Recentemente, duas ex‑funcionárias de Julio Iglesias abriram uma nova reclamação na justiça espanhola, acusando o cantor de agressão sexual, assédio e trabalho forçado. Os depoimentos apontam episódios recorrentes nos anos 2021, tanto nas Bahamas quanto na República Dominicana, onde as trabalhadoras relatam ambientes de abuso contínuo e condição laboratorial degradante.
As mulheres, representadas pela ONG Women’s Link Worldwide, afirmam que a legislação espanhola permite investigar crimes cometidos fora do país quando há ligações significativas com o território nacional. Elencam casos de assédio, violação de limites físicos e falta de proteção legal adequada. Além disso, relatam‑se exigências salariais irrisórias e horário intenso.

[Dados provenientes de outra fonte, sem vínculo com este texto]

-- ==== Sys2Proof/Safety.lean ====
section
/-! DEFINITION. What counts as a safe run of the block: from every state it reaches, the next step answers a next state. -/

namespace Sys2Proof.Machine

/-- A run: steps that answer next states, with commands that arrive in between at the back of the queue (the sender's part). -/
inductive Run : State → State → Prop where
  | refl (s : State) : Run s s
  | step {s t u : State} : Run s t → step t = .next u → Run s u
  | send {s t : State} (c : Instr) : Run s t → Run s { t with pending := t.pending ++ [c] }

/-- No step of any run from `s` faults or is refused. -/
def SafeFrom (s : State) : Prop := ∀ t, Run s t → ∃ u, step t = .next u

/-- The command answers a next state from `s`, and that state has `P`. -/
def Next (c : Instr) (s : State) (P : State → Prop) : Prop := ∃ t, exec c s = .next t ∧ P t

/-- The block is out of reset (R374) and stands between two steps: no report of an earlier step is outstanding. -/
abbrev Up (s : State) : Prop := s.mg.porst = true ∧ s.todo = []

/-- The management port serves an access of the register at `off` (R372 to R375). -/
abbrev MgServed (s : State) (off : Nat) : Prop := Up s ∧ s.mg.rstN = true ∧ windowGirdled s off = false

/-- The state but for the management port, the step's bookkeeping (`TIME`, the queue, reports). -/
def body (s : State) : State := { s with mg := {}, time := 0, pending := [], todo := [] }

/-- `s` with the management port, `TIME` and the outstanding reports of `t`: what every command may change. -/
def rest (s t : State) : State := { s with mg := t.mg, time := t.time, todo := t.todo }

/-- The reset invariant: nothing is left to report between steps; with `FAB_PORST_N` low the block, but for its answers to the management
port, is as that reset leaves it (R374); with `MG_RST_N` low the port holds neither a low word nor a snapshot (R373). -/
abbrev ResetInv (s : State) : Prop :=
  s.todo = [] ∧
  (s.mg.porst = false → mgAnswer s 0 false = porstLow s) ∧
  (s.mg.rstN = false → s.mg.held = none ∧ s.mg.snap = none)

/-- A descriptor as its unit accepted it, alone in its chain: no outcome, no message outstanding. -/
abbrev FreshDesc (d : DescSt) : Prop :=
  d.chain = none ∧ d.status = .ok ∧ d.flags = 0 ∧ d.addr = 0 ∧ d.result = 0 ∧ d.todo = 0 ∧ d.unack = 0 ∧ d.items = [] ∧ d.unknown = false ∧ d.dead = false

/-- From `s` to `t` exactly one NORMAL record joined a port's delivery crossing: the completion of `d`, which frees its slot (R174, R178). -/
abbrev RecordSent (s t : State) (k : StandId) (d : DescSt) (status : Status) (addr result : Word) : Prop :=
  cget [] t.port.dl k.val = cget [] s.port.dl k.val ++
    [{ kind := 1, status := status, rid := 0, data := record recNormal 0 status (dTag d.raw) addr result d.idx, frees := .slots [d.slot] }]

/-- A message of a unit goes out at once in the implicit slot `i`, which is free with nothing in its window, to the target `p`, `e`: no message
waits at the unit for a slot, and it is no FINAL tile that an earlier one holds back (R112, R258). -/
abbrev SendsAt (s : State) (u : SrcUnit) (m : Msg) (i : Nat) (p : BitVec 6) (e : BitVec 2) : Prop :=
  targetOf s (unitStand s u) m = .ok (p, e) ∧ targetOf s (unitStand s u) { m with impl := true, chan := BitVec.ofNat 12 i } = .ok (p, e) ∧
  findSlot s u (destKey s (unitStand s u) m, m.plane) = some (i, true) ∧ i < 256 ∧ (flowAt s (flowKey u true i)).win = [] ∧
  (flowAt s (flowKey u true i)).wait = [] ∧ cget [] s.trans.noSlot (unitNo u) = [] ∧ finalHeld s u m = false

/-- A whole request message reaches the hub of its home: the stand is in service, the die not dormant, the message for this die, whole, fresh,
on a VC of requests, sent on by no hub (R60, R64, R82, R115), and no hall port has cleared its EXPRESS (R135). -/
abbrev AtHub (s : State) (st : StandId) (m : Msg) : Prop :=
  girdled s st.val = false ∧ frozenAt s st.val = false ∧ dormHeld s = false ∧ namesThisDie s m.dest = true ∧ m.vc ≠ vcSpill ∧ m.vc ≠ vcBackground ∧
  m.broken = false ∧ isFresh s m = true ∧ s.trans.cleared.contains (keyOf m, m.seq) = false ∧ s.mesh.fwds.contains (keyOf m, m.seq) = false ∧
  strayTo s st m = none

/-- The receive table of a stand has room for one more flow (R115). -/
abbrev TableRoom (s : State) (st : StandId) : Prop := ((recvTable s st).filter (entryLive s)).length < 4096

/-- A whole request, not marked red and of a length its class allows, reaches its home as the first of its flow, and opens it (R114, R115). -/
abbrev Arrives (s : State) (st : StandId) (m : Msg) : Prop :=
  AtHub s st m ∧ m.colour ≠ red ∧ lengthBad m = none ∧ m.openFl = true ∧ findEntry s st (keyOf m) = none ∧ TableRoom s st

/-- The entry with which the table of R115 takes a message: a new one that OPEN makes, the flow's own at E, or the flow's with E set to the
message's SEQ, a new incarnation, whose refusals keep their places. -/
abbrev TakenAs (s : State) (st : StandId) (m : Msg) (e : RecvEntry) : Prop :=
  (findEntry s st (keyOf m) = none ∧ TableRoom s st ∧ m.openFl = true ∧
    e = { key := keyOf m, e := m.seq, last := s.time, rmask := 0, atom := none, unacked := 0, oldest := s.time, gapAt := none }) ∨
  (findEntry s st (keyOf m) = some e ∧ m.seq = e.e) ∨
  (∃ x, findEntry s st (keyOf m) = some x ∧ m.seq ≠ x.e ∧ isBehind x.e m.seq = false ∧ m.openFl = true ∧
    e = { x with e := m.seq, rmask := x.rmask <<< (m.seq - x.e).toNat })

/-- A transport acknowledgement on the planes: a CTRL frond on VC 1 of the flow's plane to its source, with the flow key, E, its reason and the
refusal mask (R116, R147). -/
abbrev IsAck (k : FlowKey) (e : BitVec 16) (reason : Nat) (rmask : BitVec 32) (x : Msg) : Prop :=
  x.op = opReadRsp ∧ x.shape = .ctrl ∧ x.vc = vcRsp ∧ x.plane = k.plane ∧ x.chan = k.chan ∧ x.unit = k.unit ∧ x.impl = k.impl ∧
  x.dest = BitVec.ofNat 64 (k.src.toNat * 2 ^ 34) ∧ x.seq = e ∧ x.w = statusW (if reason = 0 then .ok else .notReady) ∧
  x.data = leBytes 4 reason ++ leBytes 4 rmask.toNat

/-- The response to a request on the planes: on VC 1 of its plane to its source, with its flow, SEQ and EXPRESS, a status and data (R75, R78). -/
abbrev IsRsp (m : Msg) (r : Status) (data : List Byte) (x : Msg) : Prop :=
  x.op = opReadRsp ∧ x.vc = vcRsp ∧ x.plane = m.plane ∧ x.chan = m.chan ∧ x.unit = m.unit ∧ x.impl = m.impl ∧ x.seq = m.seq ∧ x.express = m.express ∧
  x.dest = BitVec.ofNat 64 (m.src.toNat * 2 ^ 34) ∧ x.w = statusW r ∧ x.data = data

/-- The hub of `st` has sent the messages `l`, the last first, and nothing else left the block. -/
abbrev HubSent (s t : State) (st : StandId) (l : List Msg) : Prop := t.out = l.map (.msg st (unitCode (.hub st))) ++ s.out

/-- The requester of a message is on this die, so that what answers it needs no exit (R96). -/
abbrev FromThisDie (s : State) (m : Msg) : Prop := namesThisDie s (BitVec.ofNat 64 (m.src.toNat * 2 ^ 34)) = true

/-- The DRR of R93 over its ring, for the VCs that wait and the VCs whose credit is there: from one state to the VC that is served and the
state then. -/
inductive DrrRun (waiting ready : Nat → Bool) (quantum : Nat → Nat) : Drr → Nat → Drr → Prop where
  | empty {d d' : Drr} {v : Nat} : waiting (drrRing.getD d.cur 0) = false →
      DrrRun waiting ready quantum { deficit := d.deficit.set (drrRing.getD d.cur 0) 0, cur := (d.cur + 1) % 7, fresh := true } v d' →
      DrrRun waiting ready quantum d v d'
  | shut {d d' : Drr} {v : Nat} : waiting (drrRing.getD d.cur 0) = true → ready (drrRing.getD d.cur 0) = false →
      DrrRun waiting ready quantum { d with cur := (d.cur + 1) % 7, fresh := true } v d' → DrrRun waiting ready quantum d v d'
  | poor {d d' : Drr} {v q : Nat} : waiting (drrRing.getD d.cur 0) = true → ready (drrRing.getD d.cur 0) = true →
      q = d.deficit.getD (drrRing.getD d.cur 0) 0 + (if d.fresh then quantum (drrRing.getD d.cur 0) else 0) → q < 64 →
      DrrRun waiting ready quantum { deficit := d.deficit.set (drrRing.getD d.cur 0) q, cur := (d.cur + 1) % 7, fresh := true } v d' →
      DrrRun waiting ready quantum d v d'
  | serve {d : Drr} {q : Nat} : waiting (drrRing.getD d.cur 0) = true → ready (drrRing.getD d.cur 0) = true →
      q = d.deficit.getD (drrRing.getD d.cur 0) 0 + (if d.fresh then quantum (drrRing.getD d.cur 0) else 0) → 64 ≤ q →
      DrrRun waiting ready quantum d (drrRing.getD d.cur 0)
        { deficit := d.deficit.set (drrRing.getD d.cur 0) (q - 64), cur := d.cur, fresh := false }

/-- The class arbitration of R133, for the classes that wait: from one state of the level to that in which the class at its position starts a
message. -/
inductive ShareRun (waiting : Nat → Bool) (quantum : Nat → Nat) : ShareSt → ShareSt → Prop where
  | empty {x y : ShareSt} : waiting x.cur = false →
      ShareRun waiting quantum { x with sdef := x.sdef.set x.cur (min (x.sdef.getD x.cur 0) 0), cur := (x.cur + 1) % 16, fresh := true } y →
      ShareRun waiting quantum x y
  | poor {x y : ShareSt} {q : Int} : waiting x.cur = true → q = x.sdef.getD x.cur 0 + (if x.fresh then (quantum x.cur : Int) else 0) → q ≤ 0 →
      ShareRun waiting quantum { x with sdef := x.sdef.set x.cur q, cur := (x.cur + 1) % 16, fresh := true } y → ShareRun waiting quantum x y
  | serve {x : ShareSt} {q : Int} : waiting x.cur = true → q = x.sdef.getD x.cur 0 + (if x.fresh then (quantum x.cur : Int) else 0) → 0 < q →
      ShareRun waiting quantum x { x with sdef := x.sdef.set x.cur q, fresh := false }

/-- A frond charges 64 bytes to a class (R133). -/
def charged (x : ShareSt) (c : Nat) : ShareSt := { x with sdef := x.sdef.set c (x.sdef.getD c 0 - 64) }

/-- The commands that move an input pin other than the management port's own: its level is kept through `FAB_PORST_N` low (log 27). -/
def movesPin : Instr → Bool
  | .hallLinkUp _ => true
  | .hallLinkDown _ => true
  | .pwrDroopWarnAssert => true
  | .pwrDroopWarnDeassert => true
  | .coreResetAssert _ => true
  | .coreResetRelease _ => true
  | _ => false

/-- The commands of the management port and of the block's reset pins. -/
def movesMg : Instr → Bool
  | .fabPorstNRelease => true
  | .fabPorstNAssert => true
  | .mgRstNAssert => true
  | .mgRstNRelease => true
  | _ => false

/-- A core port that takes a request at once: up and not lossy, no message waits at it, new work is not held, the die is in service, and no
core reset is to discard what its head brings. -/
abbrev PortOpen (s : State) (k : StandId) : Prop :=
  Up s ∧ portClosed s k = false ∧ portLossy s k = false ∧ rqOf s k = [] ∧ cget none s.port.rqCol k.val = none ∧
  s.dorm.phase = .service ∧ workHeld s = false ∧ fatalLatched s = false ∧ rqGone s k = false

/-- From `s` to `t` exactly one message joined a port's delivery crossing (R352); it frees nothing. -/
abbrev Delivered (s t : State) (k : StandId) (kind : Nat) (status : Status) (rid : BitVec 8) : Prop :=
  cget [] t.port.dl k.val = cget [] s.port.dl k.val ++ [{ kind := kind, status := status, rid := rid, data := [], frees := .nothing }]

/-- No participant of a barrier of this die is girdled or fenced (R334). -/
abbrev MembersPresent (s : State) (mask : BitVec 48) : Prop :=
  ∀ j : StandId, bitAt mask j.val = true → girdled s j.val = false ∧ portGirdled s j.val = false ∧ fenced s j.val = false

end Sys2Proof.Machine
end

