/-- A waiting MCAST with a host source on a VALID chain that is not BUSY, its root stand in service, makes the chain BUSY and reads its first data; on a BUSY chain nothing happens. A data message that opens the operation at the last member of a chain is written to the member's landing range where its home is there, and its bytes are counted; without a slot for the chain it is refused with one event. The report at the executor clears BUSY and completes the MCAST with the members' bits: OK where all are set, else PARTIAL_MCAST; when the wait expires, with none. A member whose report is due sends it and forgets the operation. -/
def Obligations.McastRunsOnItsChain : Prop :=
  ∀ (s : State) (c : Fin 64), Up s → regBit s 0xC0000 63 = false →
    (ccBusy (chainReg s c.val) = true → Next (.mcastDispatch c) s (fun t => body t = body s)) ∧
    (∀ (id : Nat) (d : DescSt) (a : Word), workHeld s = false → fatalLatched s = false → ccBusy (chainReg s c.val) = false → ccValid (chainReg s c.val) = true →
      girdled s (ccRstand (chainReg s c.val)) = false → mcastWaiting s c.val = some (id, d) → descAt s id = some d → dLen d.raw ≠ 0 →
      aSpace (dSrc s d.raw) = 4 → hostAddr s (accEntry s d.acc) (aHostOff (dSrc s d.raw)) (min 4096 (dLen d.raw)) = .ok a →
      Next (.mcastDispatch c) s (fun t => ccBusy (chainReg t c.val) = true ∧ (descAt t id).map DescSt.phase = some .running ∧
        (execAt t c.val).map (fun x => (x.desc, x.opid, x.next, x.closed)) = some (id, cget 0 s.mc.ops c.val, 0, none) ∧
        oget t.host.reads s.host.nextTag = some (.mcast c) ∧ t.out = .hostRead s.host.nextTag a (min 4096 (dLen d.raw)) :: s.out)) ∧
    (∀ (st : StandId) (m : Msg) (j : Nat) (s1 : State), Arrives s st m → m.op = opMcast → m.chan.toNat % 64 = c.val → aAlias m.dest ≠ 3 →
      memberSlot s st c.val = some j → m.tenant = msTag (mcWord s st j 1) → msLast (mcWord s st j 0) = true → memberAt s st.val c.val = none →
      (msgPieces m.dest m.data.length).all (fun p => match hubResolve st.val true s p.addr with | .bank b _ => b == st.val | _ => false) = true →
      memWrite s m.tenant true (hubResolve st.val true) m.dest m.data = (.ok [], s1) →
      Next (.mcastReceive st m) s (fun t => t.slice = s1.slice ∧
        (memberAt t st.val c.val).map (fun x => (x.opid, x.rx, x.closes, x.failed, x.dead)) =
          some (msgLow m, ([0, 0, 0, 0] : List Nat).set m.plane.val m.data.length, 0, false, true))) ∧
    (∀ (st : StandId) (m : Msg), Arrives s st m → m.op = opMcast → m.chan.toNat % 64 = c.val → memberSlot s st c.val = none →
      Next (.mcastReceive st m) s (fun t => t.slice = s.slice ∧ t.mc = s.mc ∧ t.flt.inbox.length = s.flt.inbox.length + 1)) ∧
    (∀ (k : StandId) (x : McExec) (d : DescSt) (t0 : Nat), execAt s c.val = some x → x.closed = some t0 → x.poison = false → descAt s x.desc = some d →
      d.acc = .port k → d.phase ≠ .complete → d.chain = none → d.unknown = false → d.dead = false → dTally d.raw = false → csSv d.raw = false → portLossy s k = false →
      ccMembers (chainReg s c.val) ≠ 0 →
      (∀ (bits : BitVec 128) (b : Nat), b = bits.toNat % 2 ^ ccMembers (chainReg s c.val) →
        Next (.mcastReportReceive none c bits) s (fun t => ccBusy (chainReg t c.val) = false ∧ execAt t c.val = none ∧
          RecordSent s t k d (if b = 2 ^ ccMembers (chainReg s c.val) - 1 then .ok else .partialMcast) (BitVec.ofNat 64 (b / 2 ^ 64)) (BitVec.ofNat 64 (b % 2 ^ 64)))) ∧
      Next (.mcastReportTimeout none c) s (fun t => t0 + ccMembers (chainReg s c.val) * 50000 ≤ t.time ∧ ccBusy (chainReg t c.val) = false ∧
        execAt t c.val = none ∧ RecordSent s t k d .partialMcast 0 0)) ∧
    (∀ (st : StandId) (x : McMember) (bits : BitVec 128), memberAt s st.val c.val = some x →
      (x.await = true → x.closes ≠ 0 → x.planes &&& ~~~x.closes = 0 → Next (.mcastReportReceive (some st) c bits) s (fun t => memberAt t st.val c.val = none)) ∧
      (x.await = true → x.dead = false → x.planes &&& ~~~x.closes ≠ 0 →
        Next (.mcastReportReceive (some st) c bits) s (fun t => memberAt t st.val c.val = some { x with report := some bits } ∧ t.out = s.out)) ∧
      (x.await = false → Next (.mcastReportReceive (some st) c bits) s (fun t => body t = body s)) ∧
      (x.closes ≠ 0 → x.planes &&& ~~~x.closes = 0 → Next (.mcastReportTimeout (some st) c) s (fun t => memberAt t st.val c.val = none)))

O cantor, de 82 anos, nega qualquer atitude abusiva e diz que nunca fez contato inadequado com as colaboradoras, negando que tenha participado de situações de coerção ou assédio. Ele alega que as relações profissionais foram sempre respeitosas e que nenhuma ordem ilegal foi emitida durante seu tempo de trabalho.
A Defesa de Julio Iglesias mantém as acusações como falsas, negando qualquer ato abusivo e reiterando que ele nunca interveio em situações que poderiam configurar crime. Ele pede que o tribunal examine a competência e o mérito das provas apresentadas pelos réus. Com urgência, transparência total e real.
Duas ex‑empregadas apresentaram réplica contra o cantor, acusando‑o de agressão sexual, assédio repetido e trabalho forçado enquanto serviam em suas propriedades, segundo declarações internas da empresa. Os documentos incluem e‑mails que demonstram pressão psicológica e solicitações de horas extras sem remuneração. Ela relatou reviravoltas que prejudicaram saúde mental.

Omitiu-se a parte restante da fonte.